Rio Vista Energy Partners L.P. (NASDAQ: RVEP), an energy services master limited partnership, announced today that it had entered into a non-binding letter of intent (LOI) on July 29, 2009 to sell its wholly-owned subsidiary, Regional Enterprises Inc. (Regional) to an undisclosed buyer (Buyer). Under the terms of the LOI, the purchase price to Buyer to acquire 100% of the outstanding stock of Regional held by Rio Vista will be $5,000,000, less certain adjustments as described in the LOI and less deposits of $250,000 received from Buyer in connection with the LOI. Buyer will assume all the obligations of Regional, except for obligations of Regional to Rio Vista and/or any of its affiliates, totaling approximately $2,500,000 at June 30, 2009 (Affiliate Obligations) for which a portion of the purchase price will be applied for payment of the Affiliate Obligations by Regional at closing. The closing is to occur no later than September 28, 2009, unless extended as a result of permitted delays as prescribed in the LOI (Permitted Delays). The Permitted Delays generally consist of Rio Vista’s requirement to deliver financial statements of Regional to Buyer by August 21, 2009, Rio Vista’s decision to seek a satisfactory fairness opinion for the transaction, Rio Vista’s decision to seek the necessary unitholder approval for the transaction, delays associated with Regional’s collateralized lender to approve and finalize the required consent for Buyer to assume such obligation, and/or any other condition which Rio Vista believes is required to consummate the transaction.
The LOI is non-binding and an actual closing as prescribed in the LOI is subject to many conditions and uncertainties related to both Buyer and/or Rio Vista. In the event that the sale of Regional takes place as prescribed in the LOI, Rio Vista believes that the amount of cash received from Buyer will be sufficient for Rio Vista to satisfy all of its obligations to its creditors. Upon the sale of Regional to Buyer, Rio Vista would no longer have any operating assets and Rio Vista estimates that there will be minimal remaining cash. Rio Vista would not have any other current sources of additional cash flow.
If the sale of Regional to Buyer is not consummated as prescribed herein, Rio Vista may seek to sell Regional to other parties or may elect to continue to operate Regional. Rio Vista currently has a deficit in working capital and a loss from continuing operations. If the amount of proceeds raised from the sale of Regional or the existing cash flow generated from continuing to operate Regional are not sufficient to satisfy Rio Vista’s obligations, Rio Vista would likely be required to seek other alternatives which could include protection under the U.S. bankruptcy laws.
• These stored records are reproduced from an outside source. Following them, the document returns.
-- ==== Sys2Proof/Machine/State.lean ====
section
/-! DEFINITION. The state of the module, its faults and refusals, and the state after reset. -/

namespace Sys2Proof.Machine

/-- The whole module, as plain data: one field per block of the register map (R36), then what is no register. -/
structure State where
  sys : Sys
  acq : Acq
  flt : Flt
  trg : Trg
  sve : Sve
  prt : Prt
  trp : Trp
  cyc : Cyc
  spd : Spd
  tbs : Tbs
  rtc : Rtc
  mac : List MacPort
  red : Red
  swc : Swc
  vfm : Vfm
  mbx : Mbx
  cmd : Cmd
  key : Key
  evr : Evr
  pwr : Pwr
  /-- latched high words of 64-bit registers, by address of the low word (R10) -/
  hiLatch : Table Word
  /-- elapsed real time in ns, the latest t of a command (log entry 1) -/
  now : Nat
  /-- outputs of the latest command -/
  out : List Out
  /-- the model's own counter of free values drawn (no part of the spec) -/
  freeCtr : Nat
  /-- commands and events waiting, first in first out -/
  pending : List Instr
deriving DecidableEq, Repr

/-- Reasons for a fault. No rule of the spec stops the module, so nothing raises a fault: the type has no constructor. -/
inductive Fault where
deriving DecidableEq, Repr

/-- Reasons for a refusal. -/
inductive Refusal where
  /-- Raised by exec alone, for a row without a meaning (safe: the model stops where the module goes on). -/
  | notModelled (mnemonic : String)
deriving DecidableEq, Repr

/-- The module right after reset: START of a cold start, every register at its reset value (R32, R39 and the register tables), persistent values by log entry 11. -/
def State.reset : State where
  sys := Sys.reset
  acq := Acq.reset
  flt := Flt.reset
  trg := Trg.reset
  sve := Sve.reset
  prt := Prt.reset
  trp := Trp.reset
  cyc := Cyc.reset
  spd := Spd.reset
  tbs := Tbs.reset
  rtc := Rtc.reset
  mac := macReset
  red := Red.reset
  swc := Swc.reset
  vfm := Vfm.reset
  mbx := Mbx.reset
  cmd := Cmd.reset
  key := Key.reset
  evr := Evr.reset
  pwr := Pwr.reset
  hiLatch := []
  now := 0
  out := []
  freeCtr := 0
  pending := []

end Sys2Proof.Machine
end

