-- ==== Sys2Proof/Machine/Ops.lean ====
section
/-! DEFINITION. The named operations every meaning is written with: elapsed time, time bases, event records, outputs, free values. -/

namespace Sys2Proof.Machine

/-- The outcome type of a meaning. -/
abbrev Res := Host.Outcome State Fault Refusal

/-- Nanoseconds in a second. -/
abbrev NS : Nat := 1000000000

/-- The state at the instant t of a command: no output yet, elapsed time not before any earlier instant, operating seconds counted outside OFF (R420; log entry 1). -/
def atTime (t : Nat) (s : State) : State :=
  let now := max s.now t
  let n := (now - s.evr.optimeAt) / NS
  { s with
    now := now
    out := []
    evr := if s.sys.st = .off then { s.evr with optimeAt := now }
           else { s.evr with optime := satAdd s.evr.optime n, optimeAt := s.evr.optimeAt + n * NS } }

/-- A step that goes on. -/
abbrev go (s : State) : Res := .next s

/-- Adds an output. -/
def emit (o : Out) (s : State) : State := { s with out := s.out ++ [o] }

/-- A fresh index for a free value. -/
def drawFree (s : State) : Nat × State := (s.freeCtr, { s with freeCtr := s.freeCtr + 1 })

/-- 2^48 fractions of a nanosecond (R246). -/
abbrev FR : Int := 281474976710656

/-- The CD6 cycle of an instant of elapsed time: they fall on its multiples of 10 ns (R246; log entry 191). -/
def cd6 (t : Nat) : Nat := t / 10

/-- Value that a base reaches at an instant, in 2^-48 ns: it advances at every CD6 cycle by 10 ns × (1 + r) (R246), r in 2^-16 ppb, so one part is 2^16 × 10^9. -/
def Base.valAt (b : Base) (now : Nat) : Int :=
  b.val + ((cd6 now : Int) - cd6 b.ref) * 10 * FR * (65536000000000 + b.rate) / 65536000000000

/-- The stretch of a base at an instant, the running one or a past one. -/
def Base.segAt (b : Base) (t : Nat) : Base :=
  if b.ref ≤ t then b
  else match b.past.find? fun g => decide (g.ref ≤ t) with
    | some g => { b with ref := g.ref, val := g.val, rate := g.rate }
    | none => b

/-- Value of a base at an instant that may lie before its latest change (R249). -/
def Base.valOf (b : Base) (t : Nat) : Int := (b.segAt t).valAt t

/-- Base time in whole ns; the seconds wrap at 2^48 (R246). -/
def Base.ns (b : Base) (t : Nat) : Int := b.valOf t / FR % (281474976710656 * NS)

/-- The CD6 cycle in which a base with this value read t, within a stretch that ends at until' (R249). -/
def Base.cycleIn (b : Base) (until' : Nat) (t : Int) : Nat :=
  min (cd6 until') (cd6 b.ref + ((t * FR - b.val) * 65536000000000 / (10 * FR * (65536000000000 + b.rate))).toNat)

/-- The CD6 cycle in which a base read t, as an instant of elapsed time; the latest one, and not after now (R249). -/
def Base.cycleOf (b : Base) (now : Nat) (t : Int) : Nat :=
  let go (acc : Option Nat × Nat) (g : BaseSeg) : Option Nat × Nat :=
    match acc.1 with
    | some _ => acc
    | none => (if g.val ≤ t * FR then some (Base.cycleIn { b with ref := g.ref, val := g.val, rate := g.rate } acc.2 t) else none, g.ref)
  match ((⟨b.ref, b.val, b.rate⟩ :: b.past).foldl go (none, now)).1 with
  | some c => 10 * c
  | none => now

/-- Stretches, newest first, up to the one that ran at an instant. -/
def segsFrom (t : Nat) : List BaseSeg → List BaseSeg
  | [] => []
  | g :: r => if g.ref ≤ t then [g] else g :: segsFrom t r

/-- The stretch that runs ends now; those of the last 100 s are kept (log entry 191). -/
def Base.endSeg (b : Base) (now : Nat) : Base :=
  { b with past := segsFrom (now - 100 * NS) (⟨b.ref, b.val, b.rate⟩ :: b.past) }

/-- Base i of a state. -/
def baseOf (s : State) (i : Nat) : Base := s.tbs.base.getD i (Base.reset i)

/-- Present time of base i, whole ns. -/
def baseNs (s : State) (i : Nat) : Int := (baseOf s i).ns s.now

/-- A stamp on base a converted to base b with the offset of the CD6 cycle in which base a read it, in ns rounded half to even (R15, R249). -/
def convStamp (s : State) (a b : Nat) (t : Int) : Int :=
  if a = b then t
  else
    let c := (baseOf s a).cycleOf s.now t
    rdivEven (t * FR + (baseOf s b).valOf c - (baseOf s a).valOf c) FR.toNat

/-- The CD6 cycle at which base b comes to read t, as an instant of elapsed time, the base running on at its present rate; now if that is past. -/
def instantOf (s : State) (i : Nat) (t : Int) : Nat :=
  let b := baseOf s i
  let d := t * FR - b.valAt s.now
  if d ≤ 0 then s.now
  else 10 * (cd6 s.now + (-(-(d * 65536000000000) / (10 * FR * (65536000000000 + b.rate)))).toNat)

/-- Seconds and nanoseconds of a stamp. -/
def secOf (t : Int) : Int := t / (NS : Int)
def nsOf (t : Int) : Nat := (t % (NS : Int)).toNat

/-- Low 32 bits of a stamp's seconds. -/
def secLo (t : Int) : Word := iw (secOf t)

/-- UTC_VALID of a base (R251). -/
def utcValid (b : Base) : Bool :=
  decide (b.st ≠ .free) && b.traceable && b.utcKnown

/-- State code of a base (R251). -/
def BaseState.code : BaseState → Nat
  | .locked => 0
  | .holdover => 1
  | .free => 2

/-- A TB0 stamp as the UTC field of a record (R416, R247). -/
def utcField (s : State) (t : Int) : Nat :=
  let u := t - (baseOf s 0).utcOffset * NS
  nsOf u + ifield 34 (secOf u) * 2 ^ 30

/-- STATE code (R32). -/
def ModState.code : ModState → Nat
  | .off => 0
  | .start => 1
  | .service => 2
  | .maint => 3
  | .safeService => 4
  | .safelight => 5

/-- A force is active (R222). -/
def forceActive (s : State) : Bool := !s.cyc.forces.isEmpty

/-- A zone is in test mode (R194). -/
def testActive (s : State) : Bool := s.prt.zones.any fun z => z.2.test.isSome

/-- FLAGS of a record formed now (R417). -/
def evFlags (s : State) : BitVec 16 :=
  BitVec.ofNat 16 (fl (utcValid (baseOf s 0)) 0 + fl (forceActive s) 1 + fl (testActive s) 2 + s.pwr.shed * 8
    + fl (decide (s.sys.st = .start) && !s.evr.ready) 6)

/-- LEN of a record (R416). -/
def EvRec.len (r : EvRec) : Nat := 36 + cdiv r.payload.length 4 * 4

/-- Octets in the staging queue (R422). -/
def stageUsed (e : Evr) : Nat := nsum (e.stage.map EvRec.len)

/-- SRC of a record (R417). -/
abbrev srcHw : Nat := 0x0820
abbrev srcSvc : Nat := 0x0810
abbrev srcKsc : Nat := 0x0811
abbrev srcBackup : Nat := 0x0830

/-- SRC of a record that a command of a source code writes (R417). -/
abbrev cmdSrc (code : Nat) : Nat := 0x1000 + code

/-- Forms a record with its instant on TB0 (R416, R420 to R422): it waits in the queue, or is dropped and counted when it does not fit. -/
def evFull (src type : Nat) (tb0 : Int) (payload : Bytes) (s : State) : State :=
  let r : EvRec := ⟨type, payload, evFlags s, src, s.evr.optime, s.evr.pwrcyc, utcField s tb0⟩
  if stageUsed s.evr + r.len ≤ 262144 then { s with evr := { s.evr with stage := s.evr.stage ++ [r] } }
  else { s with evr := { s.evr with stageFull := true, lost := s.evr.lost + 1,
                                    dropped := satInc s.evr.dropped, droppedTotal := satInc s.evr.droppedTotal } }

/-- A record of the hardware's, formed now (R421). -/
def ev (type : Nat) (payload : Bytes) (s : State) : State := evFull srcHw type (baseNs s 0) payload s

/-- A record of another origin, formed now. -/
def evBy (src type : Nat) (payload : Bytes) (s : State) : State := evFull src type (baseNs s 0) payload s

/-- A record of an event stamped on base b (R421, R249). -/
def evStamped (type : Nat) (b : Nat) (t : Int) (payload : Bytes) (s : State) : State :=
  evFull srcHw type (convStamp s b 0 t) payload s

/-- Whether a record limited to one per second may be formed (such as R35, R137). -/
def secondPassed (s : State) (last : Option Nat) : Bool :=
  match last with
  | none => true
  | some l => decide (l + NS ≤ s.now)

/-- A byte of backup memory (R281): 56 failed-start count, 57 AUTOSTART, 58 clean-shutdown marker. -/
def bkp (s : State) (i : Nat) : Nat := (s.rtc.bkp.getD i 0#8).toNat

def setBkp (i v : Nat) (s : State) : State := { s with rtc := { s.rtc with bkp := s.rtc.bkp.set i (BitVec.ofNat 8 v) } }

/-- Zones, tasks and VF trip requests run: SERVICE, and no change out of it has begun (R32, R34). -/
def inService (s : State) : Bool := decide (s.sys.st = .service) && s.sys.leaving.isNone

/-- SERVICE or MAINT. -/
def operational (s : State) : Bool := decide (s.sys.st = .service) || decide (s.sys.st = .maint)

end Sys2Proof.Machine
end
About Rio Vista Energy Partners L.P.
Rio Vista is a master limited partnership engaged in liquid bulk storage, transloading and transportation of chemicals and petroleum products through its assets and operations in Hopewell, Virginia. Penn Octane Corporation (OTCBB: POCC) owns 75% of Rio Vista GP LLC, the general partner of Rio Vista.
Certain of the statements in this news release are forward-looking statements, including statements regarding the sale of Regional and the ability to satisfy obligations to creditors from proceeds received from the sale of Regional, if completed. There is no assurance that Rio Vista’s will be successful in selling Regional or if the proceeds from the sale will be in the amounts as described in the LOI and/or if the proceeds will be sufficient to satisfy existing obligations. Additional information regarding risks affecting Rio Vista’s business may be found in Rio Vista’s most recent reports on Form 8-K, Form 10-Q and Form 10-K filed with the Securities and Exchange Commission.